● Task directions
In the entries below, find the line with "if r.accel * t < 1000 * speed then" and the line with "else (r.position +". Reproduce those two lines and every line between them exactly, and nothing more.

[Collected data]

/-- The arithmetic of a distance D at an acceleration A (R33, R34, R36): the reachable peak is the floor of the
square root of A times D; the profile time at a peak w is D over w plus w over A, in ms rounded up, and does not rise
with the speed; the synchronized speed of a group time is the smallest that arrives in it. What a servo step commands
is, phase by phase, the figure of the rules and stays on its course (R17, R43, R44, R63): a profile accelerates,
cruises, decelerates and stands on its target, never passes its distance or its peak and never turns back; a
controlled stop decelerates at its A, runs no further than its stopping distance and never past a soft limit, where
it ends; within a segment the position is interpolated from its start to its end, rounded toward the start, at the
segment's own velocity, rounded toward zero; a jog follows its ramp between the soft limits, and stays at the limit
it reaches or starts at (R111). -/
def Obligations.MotionsKeepTheirCourse : Prop :=
  (∀ a d v tg : Nat, 0 < a → 0 < d → 0 < v →
    reach a d = Nat.sqrt (a * d)
    ∧ (let w := min v (Nat.sqrt (a * d))
       profileTime a d v = (1000 * (d * a + w * w) + w * a - 1) / (w * a))
    ∧ (∀ u, v ≤ u → profileTime a d u ≤ profileTime a d v)
    ∧ (profileTime a d v ≤ tg → 1 ≤ slowest a d v tg ∧ slowest a d v tg ≤ v
      ∧ profileTime a d (slowest a d v tg) ≤ tg
      ∧ ∀ u, 1 ≤ u → u < slowest a d v tg → tg < profileTime a d u))
  ∧ (∀ d a v t u : Nat, 0 < a → 0 < d → 0 < v →
    let w := peakAt a d v
    (trapezoid d w a t).1 ≤ d ∧ (trapezoid d w a t).2 ≤ w
    ∧ (t ≤ u → (trapezoid d w a t).1 ≤ (trapezoid d w a u).1)
    ∧ (profileTime a d v ≤ t → trapezoid d w a t = (d, 0))
    ∧ (a * t ≤ 1000 * w → trapezoid d w a t = (a * t ^ 2 / 2000000, a * t / 1000))
    ∧ (1000 * w < a * t → w * t ≤ 1000 * d →
      trapezoid d w a t = ((2 * a * w * t - 1000 * w ^ 2) / (2000 * a), w))
    ∧ (1000 * d < w * t → w * a * t < 1000 * (d * a + w ^ 2) →
      let q := 1000 * (d * a + w ^ 2) - w * a * t
      trapezoid d w a t =
        (d - (q ^ 2 + 2000000 * w ^ 2 * a - 1) / (2000000 * w ^ 2 * a), q / (1000 * w)))
    ∧ (1000 * (d * a + w ^ 2) ≤ w * a * t → trapezoid d w a t = (d, 0)))
  ∧ (∀ (p : Profile) (now : Epoch),
    let sign (n : Nat) : Int := if p.up = true then n else -n
    let m := trapezoid (p.target - p.position).natAbs p.peak p.accel (now - p.start).toNat
    p.eval now = (p.position + sign m.1, sign m.2))
  ∧ (∀ (r : StopRecord) (t u : Nat), 0 < r.accel →
    (r.motion t).1 ≤ r.velocity.natAbs * r.velocity.natAbs / (2 * r.accel)
    ∧ (r.motion t).2 ≤ r.velocity.natAbs ∧ (t ≤ u → (r.motion t).1 ≤ (r.motion u).1)
    ∧ r.duration = (1000 * r.velocity.natAbs + r.accel - 1) / r.accel
    ∧ (t < r.duration → r.motion t =
      ((2000 * r.velocity.natAbs * t - r.accel * t ^ 2) / 2000000, r.velocity.natAbs - r.accel * t / 1000))
    ∧ (r.duration ≤ t →
      r.motion t = (r.velocity.natAbs * r.velocity.natAbs / (2 * r.accel), 0)))
  ∧ (∀ (r : StopRecord) (x : AxisRecord) (now : Epoch), x.softLow ≤ x.softHigh →
    let sign (n : Nat) : Int := if 0 ≤ r.velocity then n else -n
    let m := r.motion (now - r.start).toNat
    let place := r.position + sign m.1
    x.softLow ≤ (r.eval x now).1 ∧ (r.eval x now).1 ≤ x.softHigh
    ∧ (x.softLow ≤ place → place ≤ x.softHigh → r.eval x now = (place, sign m.2))
    ∧ (x.softHigh < place → r.eval x now = (x.softHigh, 0))
    ∧ (place < x.softLow → r.eval x now = (x.softLow, 0)))
  ∧ (∀ (x : AxisRecord) (d : Direction) (speed : Nat) (r : JogRamp) (here : Mdeg) (now : Epoch),
    let t := (now - r.start).toNat
    let sign (n : Nat) : Int := if d = .plus then n else -n
    let limit := if d = .plus then x.softHigh else x.softLow
    let ramp : Mdeg × Mdeg :=
      if r.accel * t < 1000 * speed then
        (r.position + sign (r.accel * t ^ 2 / 2000000), sign (r.accel * t / 1000))
      else (r.position + sign ((2 * r.accel * speed * t - 1000 * speed ^ 2) / (2000 * r.accel)), sign speed)
    let m := jogEval x d speed r here now
    (r.atLimit = true → m = (here, 0, true))
    ∧ (r.atLimit = false → r.position = limit → m = (limit, 0, true))
    ∧ (r.atLimit = false → r.position ≠ limit → x.softLow ≤ x.softHigh →
      (x.softLow ≤ ramp.1 → ramp.1 ≤ x.softHigh → m = (ramp.1, ramp.2, false))
      ∧ (x.softHigh < ramp.1 → m = (x.softHigh, 0, true)) ∧ (ramp.1 < x.softLow → m = (x.softLow, 0, true))))
  ∧ ∀ (g : Segment) (ax : AxisName) (now : Epoch), 0 < g.duration →
    let delta := g.endPos.get ax - g.startPos.get ax
    let sign (n : Int) : Int := if 0 ≤ delta then n else -n
    (g.start ≤ now → now ≤ g.start + (g.duration : Int) →
      (g.eval ax now).1 = g.startPos.get ax + sign ((delta.natAbs : Int) * (now - g.start) / g.duration))
    ∧ (g.eval ax now).2 = sign (1000 * (delta.natAbs : Int) / g.duration)
    ∧ (now ≤ g.start → (g.eval ax now).1 = g.startPos.get ax)
    ∧ (g.finish ≤ now → (g.eval ax now).1 = g.endPos.get ax)
    ∧ ((g.eval ax now).1 - g.startPos.get ax).natAbs ≤ (g.delta ax).natAbs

● Output below
      if r.accel * t < 1000 * speed then
        (r.position + sign (r.accel * t ^ 2 / 2000000), sign (r.accel * t / 1000))
      else (r.position + sign ((2 * r.accel * speed * t - 1000 * speed ^ 2) / (2000 * r.accel)), sign speed)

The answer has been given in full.